Description of the task: Set down every line below, word for word.
Start of Input
-- ==== Sys2Proof/Machine/Image.lean ====
section
/-! DEFINITION. What the host does before and after a run: the memory images it loads before reset (R71, R368) and the text
of the halt log it receives (R356). Texts are lists of characters, one list a line. -/

namespace Sys2Proof.Machine

/-- The value of a lower-case hex digit (R71). -/
def hexValue (c : Char) : Option Nat :=
  if '0' ≤ c ∧ c ≤ '9' then some (c.toNat - 48)
  else if 'a' ≤ c ∧ c ≤ 'f' then some (c.toNat - 87)
  else none

/-- The number that hex digits spell, the most significant first. -/
def hexNumber : Nat → List Char → Option Nat
  | acc, [] => some acc
  | acc, c :: rest =>
    match hexValue c with
    | some v => hexNumber (16 * acc + v) rest
    | none => none

/-- One line of an image: exactly 8 lower-case hex digits (R71). -/
def imageWord (line : List Char) : Option Word :=
  if line.length = 8 then (hexNumber 0 line).map (BitVec.ofNat 32) else none

/-- The words of an image, one a line (R71). -/
def imageWords : List (List Char) → Option (List Word)
  | [] => some []
  | line :: rest =>
    match imageWord line, imageWords rest with
    | some w, some ws => some (w :: ws)
    | _, _ => none

/-- Words placed from word `k` on: line k gives the bytes at 4k to 4k+3 (R71). -/
def Memory.placeWords (m : Memory) (k : Nat) : List Word → Memory
  | [] => m
  | w :: rest => Memory.placeWords (m.storeBytes (4 * k) (storeLanes .w w)) (k + 1) rest

/-- The memory an image gives; a word past the last line is 0 (R71). -/
def Memory.ofWords (ws : List Word) : Memory := Memory.placeWords [] 0 ws

/-- Loading the two images and resetting (R71, R368, R380). An image longer than its memory is refused (R71, D35), and so is
a line that is not in the format. -/
def State.boot (cfg : Config) (rf : RfInit) (imemImage dmemImage : List (List Char)) :
    Host.Outcome State Fault Refusal :=
  match imageWords imemImage, imageWords dmemImage with
  | some is, some ds =>
    if cfg.imemDepth < is.length ∨ cfg.dmemDepth < ds.length then .refused .imageTooLong
    else .next (State.resetWith cfg rf (Memory.ofWords is) (Memory.ofWords ds))
  | _, _ => .refused .imageMalformed

/-- A hex digit in lower case (R356). -/
def hexDigit (n : Nat) : Char := Char.ofNat (if n < 10 then 48 + n else 87 + n)

/-- Exactly 8 hex digits (R356). -/
def hexText (v : Word) : List Char :=
  [28, 24, 20, 16, 12, 8, 4, 0].map (fun i => hexDigit (v.extractLsb' i 4).toNat)

/-- A register number below 100 in decimal with no leading zeros (R356). -/
def decimalText (n : Nat) : List Char :=
  if n < 10 then [Char.ofNat (48 + n)] else [Char.ofNat (48 + n / 10), Char.ofNat (48 + n % 10)]

/-- One line of the halt log, such as `x3 = 0x0000000c` (R356). -/
def haltLine (i : Nat) (v : Word) : List Char :=
  ['x'] ++ decimalText i ++ [' ', '=', ' ', '0', 'x'] ++ hexText v

/-- The halt log's lines, x0 first (R356). -/
def State.haltText (s : State) : List (List Char) := s.haltLog.mapIdx haltLine

end Sys2Proof.Machine
end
End of Input
Output:
-- ==== Sys2Proof/Machine/Image.lean ====
section
/-! DEFINITION. What the host does before and after a run: the memory images it loads before reset (R71, R368) and the text
of the halt log it receives (R356). Texts are lists of characters, one list a line. -/

namespace Sys2Proof.Machine

/-- The value of a lower-case hex digit (R71). -/
def hexValue (c : Char) : Option Nat :=
  if '0' ≤ c ∧ c ≤ '9' then some (c.toNat - 48)
  else if 'a' ≤ c ∧ c ≤ 'f' then some (c.toNat - 87)
  else none

/-- The number that hex digits spell, the most significant first. -/
def hexNumber : Nat → List Char → Option Nat
  | acc, [] => some acc
  | acc, c :: rest =>
    match hexValue c with
    | some v => hexNumber (16 * acc + v) rest
    | none => none

/-- One line of an image: exactly 8 lower-case hex digits (R71). -/
def imageWord (line : List Char) : Option Word :=
  if line.length = 8 then (hexNumber 0 line).map (BitVec.ofNat 32) else none

/-- The words of an image, one a line (R71). -/
def imageWords : List (List Char) → Option (List Word)
  | [] => some []
  | line :: rest =>
    match imageWord line, imageWords rest with
    | some w, some ws => some (w :: ws)
    | _, _ => none

/-- Words placed from word `k` on: line k gives the bytes at 4k to 4k+3 (R71). -/
def Memory.placeWords (m : Memory) (k : Nat) : List Word → Memory
  | [] => m
  | w :: rest => Memory.placeWords (m.storeBytes (4 * k) (storeLanes .w w)) (k + 1) rest

/-- The memory an image gives; a word past the last line is 0 (R71). -/
def Memory.ofWords (ws : List Word) : Memory := Memory.placeWords [] 0 ws

/-- Loading the two images and resetting (R71, R368, R380). An image longer than its memory is refused (R71, D35), and so is
a line that is not in the format. -/
def State.boot (cfg : Config) (rf : RfInit) (imemImage dmemImage : List (List Char)) :
    Host.Outcome State Fault Refusal :=
  match imageWords imemImage, imageWords dmemImage with
  | some is, some ds =>
    if cfg.imemDepth < is.length ∨ cfg.dmemDepth < ds.length then .refused .imageTooLong
    else .next (State.resetWith cfg rf (Memory.ofWords is) (Memory.ofWords ds))
  | _, _ => .refused .imageMalformed

/-- A hex digit in lower case (R356). -/
def hexDigit (n : Nat) : Char := Char.ofNat (if n < 10 then 48 + n else 87 + n)

/-- Exactly 8 hex digits (R356). -/
def hexText (v : Word) : List Char :=
  [28, 24, 20, 16, 12, 8, 4, 0].map (fun i => hexDigit (v.extractLsb' i 4).toNat)

/-- A register number below 100 in decimal with no leading zeros (R356). -/
def decimalText (n : Nat) : List Char :=
  if n < 10 then [Char.ofNat (48 + n)] else [Char.ofNat (48 + n / 10), Char.ofNat (48 + n % 10)]

/-- One line of the halt log, such as `x3 = 0x0000000c` (R356). -/
def haltLine (i : Nat) (v : Word) : List Char :=
  ['x'] ++ decimalText i ++ [' ', '=', ' ', '0', 'x'] ++ hexText v

/-- The halt log's lines, x0 first (R356). -/
def State.haltText (s : State) : List (List Char) := s.haltLog.mapIdx haltLine

end Sys2Proof.Machine
end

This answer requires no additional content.